James R. Fisher, Jr., Ph.D.
© October 2007
“The era of the free lunch has ended. The twentieth century, which began with such paternalistic control and obedience in America, has run amuck. Now nothing and no one is in control. Take corporate America. Any large company today is 20 to 30 divisions in search of a corporation. The pendulum of centralization-decentralization is more a yo-yo contest with no clear winners, only painfully confused losers. Trauma is written on the face of America enterprise.”
James R. Fisher, Jr., Work Without Managers: A View from the Trenches (1990).

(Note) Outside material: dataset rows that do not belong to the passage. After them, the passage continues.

/-- R450-R462, R557. A refused commit leaves the load open by the model's choice (log entry 25); one step carries a whole
flash boot by the model's choice (log entry 26). -/
def Obligations.BootAndImages : Prop :=
  (∀ (s : State) (h : Hdr) (kind ovl len src flash offset : Word) (words : List Word),
    let n := len.toNat
    let o := ovl.toNat
    let limit := if kind = 0 then 201326592 else 4194304
    let inRange := kind.toNat ≤ 1 ∧ (kind = 0 → o = 0) ∧ (kind = 1 → 1 ≤ o ∧ o ≤ 8) ∧ n % 4 = 0 ∧ 512 ≤ n ∧
      n ≤ limit + 512 ∧ src.toNat ≤ 1 ∧ flash.toNat % 4 = 0
    let reading := match s.boot.load with | some l => l.reading = true | none => False
    let busy := s.boot.booting = true ∨ reading ∨
      (kind = 1 ∧ s.ovl.id = o ∧ (s.ovl.busy = true ∨ s.ovl.ready = true ∨ s.ovl.bound = true))
    (s.runs 0x20 h [kind, ovl, len, src, flash] = true →
      (¬ inRange → s.replies (.imageBegin h kind ovl len src flash) 0x20 h 2 2 [] (fun t => s.onlyGatehouse t)) ∧
      (inRange → busy → s.replies (.imageBegin h kind ovl len src flash) 0x20 h 2 0x30 [] (fun t => s.onlyGatehouse t)) ∧
      (inRange → ¬ busy → s.replies (.imageBegin h kind ovl len src flash) 0x20 h 0 0 [] (fun t =>
        t.boot.load = some { kind := kind.toNat, ovl := o, len := n, flash := decide (src = 1), addr := flash, bytes := [],
                             reading := decide (src = 1) } ∧
        (kind = 0 → t.boot.base = none ∧ t.bram = [] ∧ (∀ k, (t.terr k).configured = false ∧ (t.terr k).started = false ∧
            (t.terr k).config = [] ∧ (t.terr k).arrived = [] ∧ (t.terr k).bramSec = [] ∧
            (t.terr k).heldBay = (s.terr k).heldBay ∧ (t.terr k).lost = (s.terr k).lost ∧ t.pin k = {}) ∧
          (∀ b, b < 13 → (t.bank b).decl = 0 ∧ (t.bank b).ok = false ∧ (t.bank b).meas = (s.bank b).meas) ∧ t.mode = s.mode ∧
          t.boot.slots = s.boot.slots) ∧
        (kind = 1 → t.slot o = none ∧ (∀ k, k ≠ o → t.slot k = s.slot k) ∧ t.terraces = s.terraces ∧
          t.boot.base = s.boot.base)))) ∧
    (s.runs 0x21 h (offset :: words) = true →
      (∀ l, s.boot.load = some l → l.flash = false → offset.toNat = l.bytes.length →
        l.bytes.length + 4 * words.length ≤ l.len →
        s.replies (.imageData h offset words) 0x21 h 0 0 [] (fun t =>
          t.boot.load = some { l with bytes := l.bytes ++ words.flatMap wordBytes } ∧
          (l.kind ≠ 0 → ({ t with gh := s.gh, boot := { t.boot with load := s.boot.load } } : State) = s) ∧
          -- the TERRACE section of a base image that these bytes complete is written (DESIGN CHOICE, log entry 88)
          (l.kind = 0 → ∀ k d, k < 128 → s.domainOn (terraceId k) = true →
            State.sectionsOf l.len (l.bytes ++ words.flatMap wordBytes) =
              State.sectionsOf l.len l.bytes ++ [({ type := 1, target := k, data := d } : Section)] →
            (t.terr k).arrived = d ∧ (t.terr k).configured = (s.terr k).configured ∧ (t.terr k).config = (s.terr k).config))) ∧
      ((match s.boot.load with
          | none => True
          | some l => l.flash = true ∨ offset.toNat ≠ l.bytes.length ∨ l.len < l.bytes.length + 4 * words.length) →
        s.replies (.imageData h offset words) 0x21 h 2 2 [] (fun t => s.onlyGatehouse t))) ∧
    (s.runs 0x22 h [] = true →
      (s.loadCheck ≠ 0 → s.replies (.imageCommit h) 0x22 h 2 s.loadCheck [] (fun t => s.onlyGatehouse t)) ∧
      (∀ l, s.loadCheck = 0 → s.boot.load = some l →
        let c := s.imageCheck l.bytes l.flash l.addr
        (c.2 = none → s.replies (.imageCommit h) 0x22 h 2 c.1 [] (fun t => s.onlyGatehouse t)) ∧
        (∀ i, c.2 = some i → l.kind = 0 → i.data 5 0 = none → (∀ b, i.data 3 b = none) → s.clk.spllStarted = true →
          s.replies (.imageCommit h) 0x22 h 0 0 [i.id, 0] (fun t => t.boot.base = some i ∧ t.boot.slots = [] ∧
            t.boot.ovlCount = 0 ∧ t.boot.load = none ∧ t.mode = s.mode ∧ t.clk = s.clk ∧
            t.reg 0x1800C = (if l.flash then l.addr else 0xFFFFFFFF) ∧
            (∀ k d, k < 128 → i.data 1 k = some d → s.domainOn (terraceId k) = true →
              (t.terr k).configured = true ∧ (t.terr k).config = (s.terr k).arrived ∧ (t.terr k).started = false ∧
              (t.terr k).plane = false ∧ (t.terr k).activeImage = i.id))) ∧
        (∀ i, c.2 = some i → l.kind = 0 → i.data 5 0 = none → s.clk.spllStarted = false → (∀ b, i.data 3 b = none) →
          s.replies (.imageCommit h) 0x22 h 0 0 [i.id, 0] (fun t => t.boot.base = some i ∧
            t.clk.startDue = some (fld (i.header.getD 7 0) 1 1, s.now + 500000000000))) ∧
        (∀ i, c.2 = some i → l.kind = 1 → s.replies (.imageCommit h) 0x22 h 0 0 [i.id, w32 i.seq.toNat] (fun t =>
          t.slot l.ovl = some i ∧ t.boot.ovlCount = i.seq.toNat ∧ t.boot.load = none ∧ t.boot.base = s.boot.base ∧
          t.terraces = s.terraces)))) ∧
    (s.runs 0x26 h [] = true →
      (s.boot.base = none → s.replies (.start h) 0x26 h 2 0x24 [] (fun t => s.onlyGatehouse t)) ∧
      (s.boot.base ≠ none → (s.pll 15).lock = false ∨ s.usedOutputs.all s.outputReady = false →
        s.replies (.start h) 0x26 h 2 0x11 [] (fun t => s.onlyGatehouse t)) ∧
      (s.boot.base ≠ none → (s.pll 15).lock = true → s.usedOutputs.all s.outputReady = true → s.unstarted ≠ [] →
        s.replies (.start h) 0x26 h 0 0 [] (fun t => t.boot.releasing = true ∧ t.mode = s.mode ∧
          t.terraces = s.terraces ∧ t.regs = s.regs)))) ∧
  (∀ (s : State) (dt : Nat),
    let s' := s.advance dt
    s'.live = true →
    let inReset := fun (t0 b : Nat) => s'.lineSource t0 (s'.lineOf t0 (.bay b)) ≠ none ∧
      (s'.user t0).edges.getD (s'.lineOf t0 (.bay b)) 0 < 4
    (∀ t0, t0 < 128 → s'.terrUp t0 = true → (s'.terr t0).started = false → s'.boot.releasing = true →
      (∀ b, b < 512 → ¬ inReset t0 b) →
      s.completes (.terraceStart t0 dt) (fun t => (t.terr t0).started = true ∧
        (∀ k, k ≠ t0 → t.terr k = s'.terr k) ∧
        (s'.unstarted = [t0] → t.mode = .staging ∧ t.boot.started = true ∧ t.boot.releasing = false) ∧
        ((∃ k, k ∈ s'.unstarted ∧ k ≠ t0) → t.mode = s'.mode ∧ t.boot.releasing = true) ∧
        (∀ p, p < 416 → (s'.pin p).configured = true → pinTerr (s'.pin p).cfg = t0 →
          pinCairn (s'.pin p).cfg = true → pinHold (s'.pinNext p) = 5 →
          (t.pin p).cairnVal = true ∧ (t.pin p).cairnOe = true))) ∧
    (∀ t0, t0 < 128 → (s'.terrUp t0 = false ∨ (s'.terr t0).started = true ∨ ∃ b, b < 512 ∧ inReset t0 b) →
      exec (.terraceStart t0 dt) s = .next s') ∧
    (∀ l bytes, s'.boot.load = some l →
      (l.flash = true → l.reading = true → bytes.length = l.len → s.completes (.flashLoadEnd bytes dt) (fun t =>
        t.boot.load = some { l with bytes := bytes, reading := false } ∧ t.boot.bus = State.headerBus (imageHeader bytes) ∧
        t.reg 0x18008 = w32 l.len)) ∧
      (l.flash = false ∨ l.reading = false → exec (.flashLoadEnd bytes dt) s = .next s')) ∧
    (∀ primary fallback stable, s'.gh.ready = true → s'.bfRstN = true → s'.boot.booting = true → s'.mode = .boot →
      let bad := fun (f : List Byte) => partOk (imageHeader f) = false
      -- a copy whose header and checks pass, with the clocks started
      let good := fun (u : State) (f : List Byte) (a : Word) (i : Image) =>
        let len := ((imageHeader f).getD 5 0).toNat + 512
        partOk (imageHeader f) = true ∧ headerOk (imageHeader f) (f.take len).length = true ∧
        fld ((imageHeader f).getD 1 0) 23 16 = 0 ∧ i.data 5 0 = none ∧ u.imageCheck (f.take len) true a = (0, some i)
      (bad primary → bad fallback → s.completes (.flashBoot primary fallback stable dt) (fun t => t.boot.priFail = 3 ∧
        t.boot.fbFail = 3 ∧ t.boot.booting = false ∧ t.boot.base = none ∧ t.mode = .boot ∧
        s'.logs t 0x4A 0x000C (w32 3))) ∧
      (∀ i, s'.clk.spllStarted = true → good s' primary 0 i → s.completes (.flashBoot primary fallback stable dt) (fun t =>
        t.boot.base = some i ∧ t.boot.booting = false ∧ t.boot.priFail = s'.boot.priFail ∧ t.boot.fallback = false ∧
        t.boot.bus = State.headerBus (imageHeader primary) ∧ t.reg 0x1800C = 0 ∧ (s'.boot.bootsel = 2 → bit ((imageHeader primary).getD 7 0) 0 = true →
          t.boot.autostartDue = some (s'.now + 10000000000))))) ∧
    (s'.gh.ready = false ∨ s'.bfRstN = false ∨ s'.boot.booting = false → ∀ primary fallback stable, exec (.flashBoot primary fallback stable dt) s = .next s') ∧
    (s'.mode = .boot → ∀ due, s'.boot.autostartDue = some due → s'.boot.started = true ∨ s'.boot.releasing = true →
      exec (.autostart dt) s = .next { s' with boot := { s'.boot with autostartDue := none } }) ∧
    (s'.mode = .boot → ∀ due, s'.boot.autostartDue = some due → s'.boot.started = false → s'.boot.releasing = false →
      (s'.boot.base ≠ none → s'.linePllsLocked = true → s'.now ≤ due →
        s.completes (.autostart dt) (fun t => t.boot.autostarted = true ∧ t.boot.autostartDue = none ∧
          ((s'.pll 15).lock = true → s'.usedOutputs.all s'.outputReady = true →
            (s'.unstarted ≠ [] → t.boot.releasing = true) ∧ (s'.unstarted = [] → t.mode = .staging)) ∧
          ((s'.pll 15).lock = false ∨ s'.usedOutputs.all s'.outputReady = false → t.boot.releasing = false ∧ t.mode = .boot))) ∧
      (s'.linePllsLocked = false → due ≤ s'.now → s'.boot.fallback = false → s.completes (.autostart dt) (fun t =>
        t.boot.priFail = 6 ∧ t.boot.autostartDue = none ∧ t.boot.autostarted = s'.boot.autostarted ∧
        s'.logs t 0x4A 0x000C (w32 6))) ∧
      (s'.linePllsLocked = false → s'.now < due → exec (.autostart dt) s = .next s')) ∧
    (∀ data, s'.boot.rawBusy = true →
      (∀ c, s'.boot.rawRead = some c → data.length = c → c ≤ 256 → s.completes (.rawCommandEnd data dt) (fun t =>
        t.boot.rawBusy = false ∧ bit (t.reg 0x18040) 31 = true ∧ bit (t.reg 0x18040) 30 = false ∧
        fld (t.reg 0x18040) 15 0 = (fld (s'.reg 0x18040) 15 0 + 1) % 65536 ∧
        ∀ k, 4 * k + 4 ≤ c → t.reg (0x18100 + 4 * k) = beWord ((data.drop (4 * k)).take 4))) ∧
      (s'.boot.rawRead = none → s.completes (.rawCommandEnd data dt) (fun t => t.boot.rawBusy = false ∧
        bit (t.reg 0x18040) 31 = true ∧ ∀ k, k < 64 → t.reg (0x18100 + 4 * k) = s'.reg (0x18100 + 4 * k)))) ∧
    (s'.boot.rawBusy = false → ∀ data, exec (.rawCommandEnd data dt) s = .next s') ∧
    (∀ t0 crcOk, t0 < 128 →
      ((s'.terr t0).restoring = true → ∀ b d, s'.boot.base = some b → b.data 1 t0 = some d →
        (crcOk = true → s'.reg 0x1800C ≠ 0xFFFFFFFF → s.completes (.terraceRestore t0 crcOk dt) (fun t =>
          (t.terr t0).configured = true ∧ (t.terr t0).config = d ∧ (t.terr t0).plane = false ∧
          (t.terr t0).restoring = false ∧ (t.terr t0).releaseDue = s'.boot.started ∧ t.regs = s'.regs)) ∧
        (crcOk = false → s.completes (.terraceRestore t0 crcOk dt) (fun t => bit (t.reg 0xF40000) 29 = true ∧
          (t.terr t0).restoring = false ∧ (t.terr t0).configured = (s'.terr t0).configured))) ∧
      ((s'.terr t0).restoring = false → exec (.terraceRestore t0 crcOk dt) s = .next s'))) ∧
  (∀ (s : State) (who : Accessor) (value : Word), Accessor.ok who = true → s.mayAccess who true 0x18020 = true →
    (bit (s.peekFlash 0) 31 = false → fld value 24 16 ≤ 256 → s.completes (.bfCmdWrite who value) (fun t =>
      t.boot.rawBusy = true ∧ t.boot.rawRead = (if bit value 25 then none else some (fld value 24 16)) ∧
      bit (t.reg 0x18040) 31 = false ∧ s.onlyRegs { t with boot := s.boot } [0x18040])) ∧
    (bit (s.peekFlash 0) 31 = true ∨ 256 < fld value 24 16 → exec (.bfCmdWrite who value) s = .next s))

“The bigger the organization, the more unavoidable is its morality and blind stupidity.”
Carl Jung
“Insanity is rare among individuals, but is common among the group.”
Friedrich Nietzsche
* * * * * * * * *
Forty years ago John Kenneth Galbraith argued in “The New Industrial State” (1967) with his typical confidence that corporations were no longer limited to railroads, steel making and oil refining, but would embrace everything getting bigger and bigger with no end in sight.
Then the other day the UAW settled with General Motors after a strike of only 48 hours. The UAW, which is a corporate mirror image of GM, has been reduced from more than 400,000 members to 73,000, while GM, which once owned more than 50 percent of the American automotive business now has been reduced to 24 percent and declining. This is not a mirage but an inevitable trend.
The 1970 strike lasted two months during which the national unemployment rate rose to 5.5 percent and the Gross Domestic Product (GDP) for the quarter dropped from 2.5 to 1.4 percent. Of course, in 1970, GM was the nation’s largest corporation, hugely profitable, and did, as it desired. But in the last two years, GM lost $12 billion.
It was apparent 20 years ago when I was working for Honeywell Europe Ltd. out of Brussels that the compartmentalization with only a few knowing how all the pieces fit together, and therefore the ticket to their security and control, was unraveling. The corporation, which was always a myth, was dying.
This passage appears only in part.